For many people, for some people I know, the world seems overwhelming, depressing, frightening, the problems caused by our collective actions seem too much to understand and to cope with. The feeling of powerlessness that engenders has become particularly acute due to the added problems of the last year, but it has been there for a long time. It is a feeling I recognise, I know that feeling of helplessness, of anger and frustration; today it gently festers in the background, ready to swoop like a latent virus if I drop my guard, but in my twenties, it was a powerful force, overwhelming and destructive.
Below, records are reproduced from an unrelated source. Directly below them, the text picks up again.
-- ==== Sys2Proof/Machine/RegRows.lean ====
section
/-!
DEFINITION. Sys2Proof/Machine/RegRows.lean: the commands that access a register by its address (R5 to R13, R29, R35,
R36), and the crossing of islands (R23, R24).
-/
namespace Sys2Proof

/-- The size in bytes. -/
def AccSize.bytes : AccSize → Nat
  | .b1 => 1
  | .b2 => 2
  | .b4 => 4
  | .b8 => 8

/-- The context whose exception a refused access is; the debug module has none. -/
def Initiator.ctx : Initiator → Option Nat
  | .stall i => some i.val
  | .sacristy => some 32
  | .debug => none

end Sys2Proof

namespace Sys2Proof.Machine

/-- An initiator can put an access on the Nave's buses: a stall while its core is in service and its clock does not relock (R92),
the Sacristy core while the Nave die is up, the debug module, 4 bytes at a time, while the gate opens it (R590, R595). -/
def State.mayAccess (s : State) (w : Initiator) (n : Nat) : Bool :=
  match w with
  | .stall i => s.naveRuns && !s.coreDown (i.val / 8) && !s.holds92 (.core (Fin.ofNat 4 (i.val / 8)))
  | .sacristy => s.fw && s.naveUp
  | .debug => s.unitReady 22 && bit s.dbg.gate 0 && n == 4

/-- R222: a stall's register access begins after its earlier accesses are performed. -/
def State.rowBegin (s : State) (w : Initiator) : State :=
  match w with
  | .stall i => s.beginReg i.val
  | _ => s

/-- R5, R29, R297: the precise exception of a refused access, where its context is running; the word is not recorded,
since the command carries none (log 30). The Screen's refusal is an exception of a core only. -/
def State.rowExc (s : State) (w : Initiator) (x : Exc) : State :=
  match w.ctx with
  | some i => if s.canIssue i then s.settleExc i x else s
  | none => s

/-- The answer sets out for the initiator. -/
def State.rowAnswer (s : State) (w : Initiator) (a : Nat) (v : W64) : State :=
  match w with
  | .stall i => { s.answering i.val a with answer := v }
  | _ => { s with answer := v }

/-- What a register block is told of a row's access. -/
def State.rowReq (s : State) (w : Initiator) : Req :=
  { cls := (s.whoIs w).cls, enc := match w with
      | .stall i => s.enclosed i.val
      | _ => false }

/-- An access to register space: one to an island whose clock relocks has still to arrive (R92); then the Screen, then the gates
of R5, R29, R35 and R36, then the block. A refused read returns 0. -/
def State.rowAccess (s : State) (w : Initiator) (a n : Nat) (k : AccKind) (f : Req → State → Gate × W64 × State) : State :=
  if ¬ s.mayAccess w n ∨ s.target a ≠ .regs ∨ s.holds92 (islandOf a) then s
  else
    let s := s.rowBegin w
    let who := s.whoIs w
    let c := s.screenCheck who a k false
    if ¬ c.1.ok then
      match w with
      | .stall _ => State.rowExc { c.2 with answer := 0 } w (excOf vScreen a (c.1.info who.cls k false))
      | _ => { c.2 with answer := 0 }
    else
      let r := f (s.rowReq w) c.2
      match r.1 with
      | .bad => State.rowExc { r.2.2 with answer := 0 } w (excOf vMachine a (k.code * 64))
      | .hole => State.rowExc { r.2.2 with answer := 0 } w (excOf vMachine a (1 + k.code * 64))
      | _ => r.2.2.rowAnswer w a r.2.1

/-- A read of n bytes of register space. -/
def State.rowRead (s : State) (w : Initiator) (a n : Nat) : State :=
  s.rowAccess w a n .load (fun r s => s.regRead r a n)

/-- A write of n bytes of register space. -/
def State.rowWrite (s : State) (w : Initiator) (a n : Nat) (d : W64) : State :=
  s.rowAccess w a n .store (fun r s =>
    let x := s.regWrite r a n d
    (x.1, 0, x.2))

/-- R7: REGISTER_WRITE. -/
def execRegisterWrite (who : Initiator) (addr : BitVec 44) (size : AccSize) (data : BitVec 64) (s : State) : Out :=
  .next (s.rowWrite who addr.toNat size.bytes data)

/-- R8: RC_FIELD_READ. -/
def execRcFieldRead (who : Initiator) (addr : BitVec 44) (size : AccSize) (s : State) : Out :=
  .next (s.rowRead who addr.toNat size.bytes)

/-- R6: PAIR_LOW_READ. -/
def execPairLowRead (who : Initiator) (addr : BitVec 44) (s : State) : Out := .next (s.rowRead who addr.toNat 4)

/-- R6: PAIR_LOW_WRITE. -/
def execPairLowWrite (who : Initiator) (addr : BitVec 44) (data : BitVec 32) (s : State) : Out :=
  .next (s.rowWrite who addr.toNat 4 (data.zeroExtend 64))

/-- R6: PAIR_HIGH_WRITE. -/
def execPairHighWrite (who : Initiator) (addr : BitVec 44) (data : BitVec 32) (s : State) : Out :=
  .next (s.rowWrite who addr.toNat 4 (data.zeroExtend 64))

/-- R6: PAIR_WRITE_64. -/
def execPairWrite64 (who : Initiator) (addr : BitVec 44) (data : BitVec 64) (s : State) : Out :=
  .next (s.rowWrite who addr.toNat 8 data)

/-- R23, R24, R92: ISLAND_CROSSING: the oldest crossing between a stall and an island arrives, 2 to 4 destination cycles
after it left; an island whose clock relocks holds it. -/
def execIslandCrossing (st : Fin 32) (dst : Island) (cycles : Nat) (s : State) : Out :=
  if cycles < 2 ∨ 4 < cycles ∨ s.power.relocking.contains dst then .next s
  else .next { s with events := { s.events with crossings := s.events.crossings.erase (st.val, dst) } }

end Sys2Proof.Machine
end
For me, the difference between then and now, and the huge betterment that has gone with it, is knowing how to tweak the balance in my own life. Some of that tweaking, the changes and adjustments, the fine tuning and the deliberate choices, has to do with what I have written about here, not especially because I write, but because that is what I do. It is about cherishing the important but seemingly insignificant, the tiny seedling, the last carrot, being involved enough to want to try lowering the clevis one notch, appreciating the balance as you contently walk a delicate line, concentrating on your own actions, despite and because of the greater forces that surround you.
Take care,
William
William Castle is a violin maker, farmer & SFJ contributor who lives in Shropshire, England.